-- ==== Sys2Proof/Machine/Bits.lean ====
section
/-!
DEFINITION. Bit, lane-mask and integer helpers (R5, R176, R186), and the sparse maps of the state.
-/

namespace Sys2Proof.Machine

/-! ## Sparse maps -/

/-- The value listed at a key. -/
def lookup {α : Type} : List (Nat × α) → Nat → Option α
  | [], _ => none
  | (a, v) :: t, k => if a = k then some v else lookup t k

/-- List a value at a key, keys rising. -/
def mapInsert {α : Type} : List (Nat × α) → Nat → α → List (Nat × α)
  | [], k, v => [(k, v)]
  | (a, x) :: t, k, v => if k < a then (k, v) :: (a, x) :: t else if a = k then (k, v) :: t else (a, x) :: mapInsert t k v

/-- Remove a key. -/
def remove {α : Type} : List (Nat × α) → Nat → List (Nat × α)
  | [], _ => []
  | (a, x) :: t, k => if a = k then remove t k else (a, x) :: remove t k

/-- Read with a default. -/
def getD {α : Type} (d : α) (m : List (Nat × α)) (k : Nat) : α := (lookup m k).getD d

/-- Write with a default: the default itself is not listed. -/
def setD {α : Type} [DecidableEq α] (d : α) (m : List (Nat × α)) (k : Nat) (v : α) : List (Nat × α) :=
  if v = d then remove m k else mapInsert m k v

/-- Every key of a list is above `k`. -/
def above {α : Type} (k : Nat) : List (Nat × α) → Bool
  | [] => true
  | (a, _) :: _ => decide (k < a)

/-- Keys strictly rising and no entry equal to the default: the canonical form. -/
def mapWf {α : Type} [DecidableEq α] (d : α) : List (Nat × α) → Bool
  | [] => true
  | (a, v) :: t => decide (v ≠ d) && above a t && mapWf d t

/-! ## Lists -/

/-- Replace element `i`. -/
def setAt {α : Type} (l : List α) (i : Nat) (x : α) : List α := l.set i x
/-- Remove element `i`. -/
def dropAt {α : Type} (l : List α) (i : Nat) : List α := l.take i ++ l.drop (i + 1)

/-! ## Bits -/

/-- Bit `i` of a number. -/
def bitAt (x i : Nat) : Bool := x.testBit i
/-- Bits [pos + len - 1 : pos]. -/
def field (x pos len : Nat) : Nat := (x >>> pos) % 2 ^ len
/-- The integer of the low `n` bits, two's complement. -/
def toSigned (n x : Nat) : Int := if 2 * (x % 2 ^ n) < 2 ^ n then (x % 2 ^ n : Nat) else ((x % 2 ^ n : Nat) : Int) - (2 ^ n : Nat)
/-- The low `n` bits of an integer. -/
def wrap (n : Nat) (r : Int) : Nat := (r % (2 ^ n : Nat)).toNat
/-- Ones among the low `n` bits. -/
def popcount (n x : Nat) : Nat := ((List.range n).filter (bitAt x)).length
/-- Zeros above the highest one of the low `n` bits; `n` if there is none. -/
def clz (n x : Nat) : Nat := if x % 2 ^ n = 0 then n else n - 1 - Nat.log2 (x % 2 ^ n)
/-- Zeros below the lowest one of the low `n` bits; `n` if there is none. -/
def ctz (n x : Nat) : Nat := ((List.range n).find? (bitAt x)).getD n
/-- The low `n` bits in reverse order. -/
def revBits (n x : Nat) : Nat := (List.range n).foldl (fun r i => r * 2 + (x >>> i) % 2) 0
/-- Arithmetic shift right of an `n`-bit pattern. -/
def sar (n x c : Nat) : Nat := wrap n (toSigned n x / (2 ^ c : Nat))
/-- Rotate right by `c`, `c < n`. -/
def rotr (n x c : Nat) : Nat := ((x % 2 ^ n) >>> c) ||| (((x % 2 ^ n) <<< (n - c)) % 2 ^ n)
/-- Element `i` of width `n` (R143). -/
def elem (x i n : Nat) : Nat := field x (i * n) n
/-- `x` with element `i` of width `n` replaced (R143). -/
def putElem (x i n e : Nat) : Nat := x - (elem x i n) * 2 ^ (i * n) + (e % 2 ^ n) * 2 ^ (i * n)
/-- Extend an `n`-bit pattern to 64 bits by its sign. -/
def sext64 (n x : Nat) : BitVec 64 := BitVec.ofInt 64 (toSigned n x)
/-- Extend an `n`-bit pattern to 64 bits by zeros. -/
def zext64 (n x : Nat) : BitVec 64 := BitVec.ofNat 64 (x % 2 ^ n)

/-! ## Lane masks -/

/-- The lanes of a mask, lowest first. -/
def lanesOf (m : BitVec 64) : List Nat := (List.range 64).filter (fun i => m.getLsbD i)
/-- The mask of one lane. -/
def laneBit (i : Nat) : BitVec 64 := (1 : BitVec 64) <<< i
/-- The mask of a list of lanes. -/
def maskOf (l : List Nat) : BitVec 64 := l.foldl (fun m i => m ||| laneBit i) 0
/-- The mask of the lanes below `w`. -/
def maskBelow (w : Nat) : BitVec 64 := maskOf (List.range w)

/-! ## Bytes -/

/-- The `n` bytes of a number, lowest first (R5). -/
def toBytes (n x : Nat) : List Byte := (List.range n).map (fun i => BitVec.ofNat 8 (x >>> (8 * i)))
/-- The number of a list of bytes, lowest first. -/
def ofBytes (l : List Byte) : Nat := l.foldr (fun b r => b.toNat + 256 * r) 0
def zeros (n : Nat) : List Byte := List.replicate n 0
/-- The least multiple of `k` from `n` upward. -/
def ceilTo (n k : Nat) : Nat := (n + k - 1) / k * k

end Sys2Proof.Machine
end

--

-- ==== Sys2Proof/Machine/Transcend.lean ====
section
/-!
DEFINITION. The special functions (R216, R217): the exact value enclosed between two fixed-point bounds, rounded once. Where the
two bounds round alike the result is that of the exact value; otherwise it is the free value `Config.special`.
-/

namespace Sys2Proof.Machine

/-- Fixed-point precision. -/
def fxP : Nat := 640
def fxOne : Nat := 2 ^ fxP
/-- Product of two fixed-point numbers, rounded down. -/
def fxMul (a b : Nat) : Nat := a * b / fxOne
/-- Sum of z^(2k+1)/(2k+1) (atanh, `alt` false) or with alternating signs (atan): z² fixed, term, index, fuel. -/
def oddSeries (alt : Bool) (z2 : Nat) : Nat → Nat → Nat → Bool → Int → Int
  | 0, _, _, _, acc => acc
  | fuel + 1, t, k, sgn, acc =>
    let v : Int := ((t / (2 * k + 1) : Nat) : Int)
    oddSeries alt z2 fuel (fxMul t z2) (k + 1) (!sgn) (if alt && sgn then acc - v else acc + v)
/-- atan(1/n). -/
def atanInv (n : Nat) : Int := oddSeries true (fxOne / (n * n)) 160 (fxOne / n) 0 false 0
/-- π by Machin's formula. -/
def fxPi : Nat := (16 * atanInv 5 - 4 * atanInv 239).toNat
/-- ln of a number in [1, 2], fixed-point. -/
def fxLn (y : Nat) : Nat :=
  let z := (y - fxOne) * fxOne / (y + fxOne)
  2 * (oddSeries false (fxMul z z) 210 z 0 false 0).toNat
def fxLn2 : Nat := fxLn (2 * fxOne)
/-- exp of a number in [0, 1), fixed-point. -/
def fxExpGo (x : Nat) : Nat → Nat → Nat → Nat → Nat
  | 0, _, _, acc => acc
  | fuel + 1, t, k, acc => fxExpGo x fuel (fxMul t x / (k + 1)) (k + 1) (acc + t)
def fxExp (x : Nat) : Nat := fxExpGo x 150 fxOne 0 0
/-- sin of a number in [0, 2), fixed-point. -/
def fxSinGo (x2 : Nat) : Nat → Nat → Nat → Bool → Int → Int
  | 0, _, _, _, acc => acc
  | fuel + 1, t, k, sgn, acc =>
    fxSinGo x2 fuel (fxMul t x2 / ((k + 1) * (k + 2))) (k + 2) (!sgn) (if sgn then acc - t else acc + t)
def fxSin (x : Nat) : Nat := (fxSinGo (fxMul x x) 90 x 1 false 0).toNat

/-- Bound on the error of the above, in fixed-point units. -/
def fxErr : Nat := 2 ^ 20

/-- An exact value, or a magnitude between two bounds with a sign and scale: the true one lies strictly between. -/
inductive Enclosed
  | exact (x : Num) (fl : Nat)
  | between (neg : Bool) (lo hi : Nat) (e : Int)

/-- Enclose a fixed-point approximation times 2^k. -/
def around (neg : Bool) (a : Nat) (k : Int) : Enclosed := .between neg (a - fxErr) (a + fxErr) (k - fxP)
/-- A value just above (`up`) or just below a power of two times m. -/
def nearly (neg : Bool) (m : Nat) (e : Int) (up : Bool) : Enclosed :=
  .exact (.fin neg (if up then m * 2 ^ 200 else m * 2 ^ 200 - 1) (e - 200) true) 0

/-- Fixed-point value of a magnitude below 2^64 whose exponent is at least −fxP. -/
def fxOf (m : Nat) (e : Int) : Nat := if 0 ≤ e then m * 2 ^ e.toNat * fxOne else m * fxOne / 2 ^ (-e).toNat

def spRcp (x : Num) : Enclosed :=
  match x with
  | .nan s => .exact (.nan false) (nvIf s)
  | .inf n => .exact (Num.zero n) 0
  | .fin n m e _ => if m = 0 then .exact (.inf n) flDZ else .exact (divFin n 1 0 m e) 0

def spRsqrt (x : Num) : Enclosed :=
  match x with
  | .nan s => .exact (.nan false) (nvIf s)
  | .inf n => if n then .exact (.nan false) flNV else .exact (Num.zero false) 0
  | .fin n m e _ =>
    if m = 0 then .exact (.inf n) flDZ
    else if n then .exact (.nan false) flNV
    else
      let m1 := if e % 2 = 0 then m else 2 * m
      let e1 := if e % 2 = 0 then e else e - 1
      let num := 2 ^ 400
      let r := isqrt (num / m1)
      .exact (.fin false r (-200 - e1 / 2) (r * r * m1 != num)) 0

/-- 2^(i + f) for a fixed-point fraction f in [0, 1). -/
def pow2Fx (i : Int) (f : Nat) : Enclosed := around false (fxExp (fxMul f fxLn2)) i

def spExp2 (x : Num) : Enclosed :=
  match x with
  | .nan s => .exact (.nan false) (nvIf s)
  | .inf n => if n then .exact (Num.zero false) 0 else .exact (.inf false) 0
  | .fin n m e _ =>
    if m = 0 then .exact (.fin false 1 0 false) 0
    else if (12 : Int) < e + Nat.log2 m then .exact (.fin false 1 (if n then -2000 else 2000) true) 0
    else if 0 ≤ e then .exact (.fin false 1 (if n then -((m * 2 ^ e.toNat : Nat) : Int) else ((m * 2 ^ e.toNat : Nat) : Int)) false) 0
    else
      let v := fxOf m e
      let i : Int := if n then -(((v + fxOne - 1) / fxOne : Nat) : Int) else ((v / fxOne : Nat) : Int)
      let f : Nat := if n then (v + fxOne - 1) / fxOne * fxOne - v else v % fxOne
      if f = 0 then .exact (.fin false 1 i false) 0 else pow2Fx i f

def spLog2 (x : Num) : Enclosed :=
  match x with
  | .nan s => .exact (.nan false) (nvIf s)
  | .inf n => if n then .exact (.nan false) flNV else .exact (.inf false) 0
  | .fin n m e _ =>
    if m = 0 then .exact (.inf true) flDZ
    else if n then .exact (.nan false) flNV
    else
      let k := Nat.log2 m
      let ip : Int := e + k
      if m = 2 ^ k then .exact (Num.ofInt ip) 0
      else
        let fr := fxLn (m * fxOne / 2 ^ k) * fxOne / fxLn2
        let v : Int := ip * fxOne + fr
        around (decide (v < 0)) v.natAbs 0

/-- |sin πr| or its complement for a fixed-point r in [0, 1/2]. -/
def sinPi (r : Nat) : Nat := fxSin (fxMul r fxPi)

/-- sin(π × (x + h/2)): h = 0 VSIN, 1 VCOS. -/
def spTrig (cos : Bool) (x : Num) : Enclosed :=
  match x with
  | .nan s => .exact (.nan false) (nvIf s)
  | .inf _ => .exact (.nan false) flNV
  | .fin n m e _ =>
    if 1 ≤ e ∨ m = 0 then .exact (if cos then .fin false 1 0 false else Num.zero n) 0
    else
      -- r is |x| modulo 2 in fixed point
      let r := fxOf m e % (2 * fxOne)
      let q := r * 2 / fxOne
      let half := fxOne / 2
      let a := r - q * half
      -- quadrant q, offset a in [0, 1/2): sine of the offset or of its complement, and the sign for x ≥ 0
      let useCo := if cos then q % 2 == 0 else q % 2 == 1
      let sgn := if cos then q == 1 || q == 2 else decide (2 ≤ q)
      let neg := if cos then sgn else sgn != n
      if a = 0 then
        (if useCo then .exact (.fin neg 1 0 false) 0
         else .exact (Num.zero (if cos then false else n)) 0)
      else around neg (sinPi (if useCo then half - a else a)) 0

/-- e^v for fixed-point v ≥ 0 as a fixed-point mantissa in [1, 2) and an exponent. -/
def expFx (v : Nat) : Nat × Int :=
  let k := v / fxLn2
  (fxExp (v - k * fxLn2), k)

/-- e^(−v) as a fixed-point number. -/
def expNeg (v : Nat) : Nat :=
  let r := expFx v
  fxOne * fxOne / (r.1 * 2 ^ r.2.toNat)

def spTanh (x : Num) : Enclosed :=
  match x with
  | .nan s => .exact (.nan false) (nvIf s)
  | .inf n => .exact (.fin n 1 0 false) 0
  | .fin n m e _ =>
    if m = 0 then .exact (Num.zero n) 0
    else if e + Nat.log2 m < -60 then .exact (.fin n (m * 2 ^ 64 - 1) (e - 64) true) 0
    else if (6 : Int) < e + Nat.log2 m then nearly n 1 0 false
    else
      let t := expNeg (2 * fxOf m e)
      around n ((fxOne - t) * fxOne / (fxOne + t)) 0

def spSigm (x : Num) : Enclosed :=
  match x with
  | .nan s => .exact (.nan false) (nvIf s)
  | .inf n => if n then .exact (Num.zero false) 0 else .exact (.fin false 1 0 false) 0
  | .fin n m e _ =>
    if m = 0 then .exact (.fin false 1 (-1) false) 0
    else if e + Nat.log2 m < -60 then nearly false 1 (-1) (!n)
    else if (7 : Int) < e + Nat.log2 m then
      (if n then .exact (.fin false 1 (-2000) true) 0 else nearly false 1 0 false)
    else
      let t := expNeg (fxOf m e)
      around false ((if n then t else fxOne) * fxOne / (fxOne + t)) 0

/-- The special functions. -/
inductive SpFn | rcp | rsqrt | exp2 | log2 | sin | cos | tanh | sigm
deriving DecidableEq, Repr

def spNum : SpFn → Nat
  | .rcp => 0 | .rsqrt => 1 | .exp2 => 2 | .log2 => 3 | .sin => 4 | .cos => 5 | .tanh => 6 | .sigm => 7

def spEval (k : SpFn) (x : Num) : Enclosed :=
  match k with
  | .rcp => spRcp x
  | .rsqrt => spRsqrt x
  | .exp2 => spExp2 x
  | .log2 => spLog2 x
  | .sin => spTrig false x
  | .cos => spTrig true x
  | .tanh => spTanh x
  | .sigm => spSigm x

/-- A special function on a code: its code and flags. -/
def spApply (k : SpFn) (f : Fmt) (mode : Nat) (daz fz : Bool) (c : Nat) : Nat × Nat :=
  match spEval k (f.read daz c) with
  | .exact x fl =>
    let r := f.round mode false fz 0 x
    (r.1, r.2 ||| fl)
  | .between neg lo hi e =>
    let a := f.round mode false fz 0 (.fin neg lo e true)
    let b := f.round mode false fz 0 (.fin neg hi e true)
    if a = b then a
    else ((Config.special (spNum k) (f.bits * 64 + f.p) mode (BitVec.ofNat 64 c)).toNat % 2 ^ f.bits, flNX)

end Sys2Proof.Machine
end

* * *

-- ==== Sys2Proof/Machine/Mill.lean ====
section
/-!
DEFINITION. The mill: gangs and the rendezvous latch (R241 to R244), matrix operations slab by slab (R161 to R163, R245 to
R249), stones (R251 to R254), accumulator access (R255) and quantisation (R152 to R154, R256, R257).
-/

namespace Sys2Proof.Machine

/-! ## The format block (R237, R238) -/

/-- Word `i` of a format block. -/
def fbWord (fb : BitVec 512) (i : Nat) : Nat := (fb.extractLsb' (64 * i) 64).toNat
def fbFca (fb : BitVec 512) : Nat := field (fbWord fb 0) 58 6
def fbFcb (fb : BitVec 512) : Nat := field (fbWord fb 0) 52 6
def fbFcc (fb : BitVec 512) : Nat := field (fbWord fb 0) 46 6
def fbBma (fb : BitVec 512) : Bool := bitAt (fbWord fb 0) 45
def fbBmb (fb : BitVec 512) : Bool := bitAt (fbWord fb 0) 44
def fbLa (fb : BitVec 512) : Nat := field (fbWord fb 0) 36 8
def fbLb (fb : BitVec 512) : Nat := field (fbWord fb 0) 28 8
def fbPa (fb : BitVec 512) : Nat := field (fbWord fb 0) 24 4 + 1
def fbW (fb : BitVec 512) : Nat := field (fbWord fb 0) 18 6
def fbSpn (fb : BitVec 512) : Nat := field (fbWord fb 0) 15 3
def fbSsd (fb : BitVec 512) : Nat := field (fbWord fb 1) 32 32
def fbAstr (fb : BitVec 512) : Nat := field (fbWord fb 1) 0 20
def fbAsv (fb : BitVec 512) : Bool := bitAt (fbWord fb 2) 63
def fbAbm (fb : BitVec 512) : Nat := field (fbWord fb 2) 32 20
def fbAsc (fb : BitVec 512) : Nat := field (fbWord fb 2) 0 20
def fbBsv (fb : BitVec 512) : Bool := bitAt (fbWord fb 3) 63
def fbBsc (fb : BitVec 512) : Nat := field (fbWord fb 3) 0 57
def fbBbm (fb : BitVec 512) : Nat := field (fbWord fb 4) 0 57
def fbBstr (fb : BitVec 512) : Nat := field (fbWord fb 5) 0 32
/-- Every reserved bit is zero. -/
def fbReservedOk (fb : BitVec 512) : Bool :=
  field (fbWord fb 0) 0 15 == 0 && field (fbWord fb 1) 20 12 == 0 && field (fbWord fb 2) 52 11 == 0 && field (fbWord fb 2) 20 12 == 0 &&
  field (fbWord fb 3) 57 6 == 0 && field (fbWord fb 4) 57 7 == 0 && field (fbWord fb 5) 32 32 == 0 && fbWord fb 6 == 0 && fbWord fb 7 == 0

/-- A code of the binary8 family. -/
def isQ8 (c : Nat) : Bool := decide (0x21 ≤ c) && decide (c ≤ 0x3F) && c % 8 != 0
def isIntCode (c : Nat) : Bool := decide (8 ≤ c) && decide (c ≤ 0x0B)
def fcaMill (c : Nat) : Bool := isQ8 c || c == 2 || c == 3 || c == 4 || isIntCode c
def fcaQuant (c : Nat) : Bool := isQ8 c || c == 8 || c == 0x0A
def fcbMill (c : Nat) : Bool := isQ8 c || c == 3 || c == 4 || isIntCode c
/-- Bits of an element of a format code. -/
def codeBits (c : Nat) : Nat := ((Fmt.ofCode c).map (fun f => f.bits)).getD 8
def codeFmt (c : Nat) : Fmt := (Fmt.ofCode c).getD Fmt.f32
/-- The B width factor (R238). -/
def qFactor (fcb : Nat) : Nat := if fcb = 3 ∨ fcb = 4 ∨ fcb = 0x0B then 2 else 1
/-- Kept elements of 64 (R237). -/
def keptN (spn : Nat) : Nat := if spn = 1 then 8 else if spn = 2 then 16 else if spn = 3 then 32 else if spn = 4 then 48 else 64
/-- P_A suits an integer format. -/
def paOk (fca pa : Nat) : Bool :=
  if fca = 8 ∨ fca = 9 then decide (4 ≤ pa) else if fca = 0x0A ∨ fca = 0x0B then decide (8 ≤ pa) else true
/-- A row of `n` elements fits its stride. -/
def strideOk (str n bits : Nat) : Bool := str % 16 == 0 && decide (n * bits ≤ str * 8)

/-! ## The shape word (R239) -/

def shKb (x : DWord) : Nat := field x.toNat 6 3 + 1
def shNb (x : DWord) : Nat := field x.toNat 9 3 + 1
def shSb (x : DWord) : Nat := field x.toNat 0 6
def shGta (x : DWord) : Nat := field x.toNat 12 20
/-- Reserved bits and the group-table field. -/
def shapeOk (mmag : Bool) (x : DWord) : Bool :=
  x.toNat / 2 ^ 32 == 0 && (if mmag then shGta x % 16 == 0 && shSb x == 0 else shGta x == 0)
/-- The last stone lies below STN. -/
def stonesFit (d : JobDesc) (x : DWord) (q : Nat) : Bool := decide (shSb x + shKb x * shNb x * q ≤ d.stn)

> **Exercise details**
Could you repeat exactly the lines in the listing above from the one with "-- ==== Sys2Proof/Machine/Bits.lean" down to the one with "def field (x"? Include both of those lines.

> **Problem solution**
-- ==== Sys2Proof/Machine/Bits.lean ====
section
/-!
DEFINITION. Bit, lane-mask and integer helpers (R5, R176, R186), and the sparse maps of the state.
-/

namespace Sys2Proof.Machine

/-! ## Sparse maps -/

/-- The value listed at a key. -/
def lookup {α : Type} : List (Nat × α) → Nat → Option α
  | [], _ => none
  | (a, v) :: t, k => if a = k then some v else lookup t k

/-- List a value at a key, keys rising. -/
def mapInsert {α : Type} : List (Nat × α) → Nat → α → List (Nat × α)
  | [], k, v => [(k, v)]
  | (a, x) :: t, k, v => if k < a then (k, v) :: (a, x) :: t else if a = k then (k, v) :: t else (a, x) :: mapInsert t k v

/-- Remove a key. -/
def remove {α : Type} : List (Nat × α) → Nat → List (Nat × α)
  | [], _ => []
  | (a, x) :: t, k => if a = k then remove t k else (a, x) :: remove t k

/-- Read with a default. -/
def getD {α : Type} (d : α) (m : List (Nat × α)) (k : Nat) : α := (lookup m k).getD d

/-- Write with a default: the default itself is not listed. -/
def setD {α : Type} [DecidableEq α] (d : α) (m : List (Nat × α)) (k : Nat) (v : α) : List (Nat × α) :=
  if v = d then remove m k else mapInsert m k v

/-- Every key of a list is above `k`. -/
def above {α : Type} (k : Nat) : List (Nat × α) → Bool
  | [] => true
  | (a, _) :: _ => decide (k < a)

/-- Keys strictly rising and no entry equal to the default: the canonical form. -/
def mapWf {α : Type} [DecidableEq α] (d : α) : List (Nat × α) → Bool
  | [] => true
  | (a, v) :: t => decide (v ≠ d) && above a t && mapWf d t

/-! ## Lists -/

/-- Replace element `i`. -/
def setAt {α : Type} (l : List α) (i : Nat) (x : α) : List α := l.set i x
/-- Remove element `i`. -/
def dropAt {α : Type} (l : List α) (i : Nat) : List α := l.take i ++ l.drop (i + 1)

/-! ## Bits -/

/-- Bit `i` of a number. -/
def bitAt (x i : Nat) : Bool := x.testBit i
/-- Bits [pos + len - 1 : pos]. -/
def field (x pos len : Nat) : Nat := (x >>> pos) % 2 ^ len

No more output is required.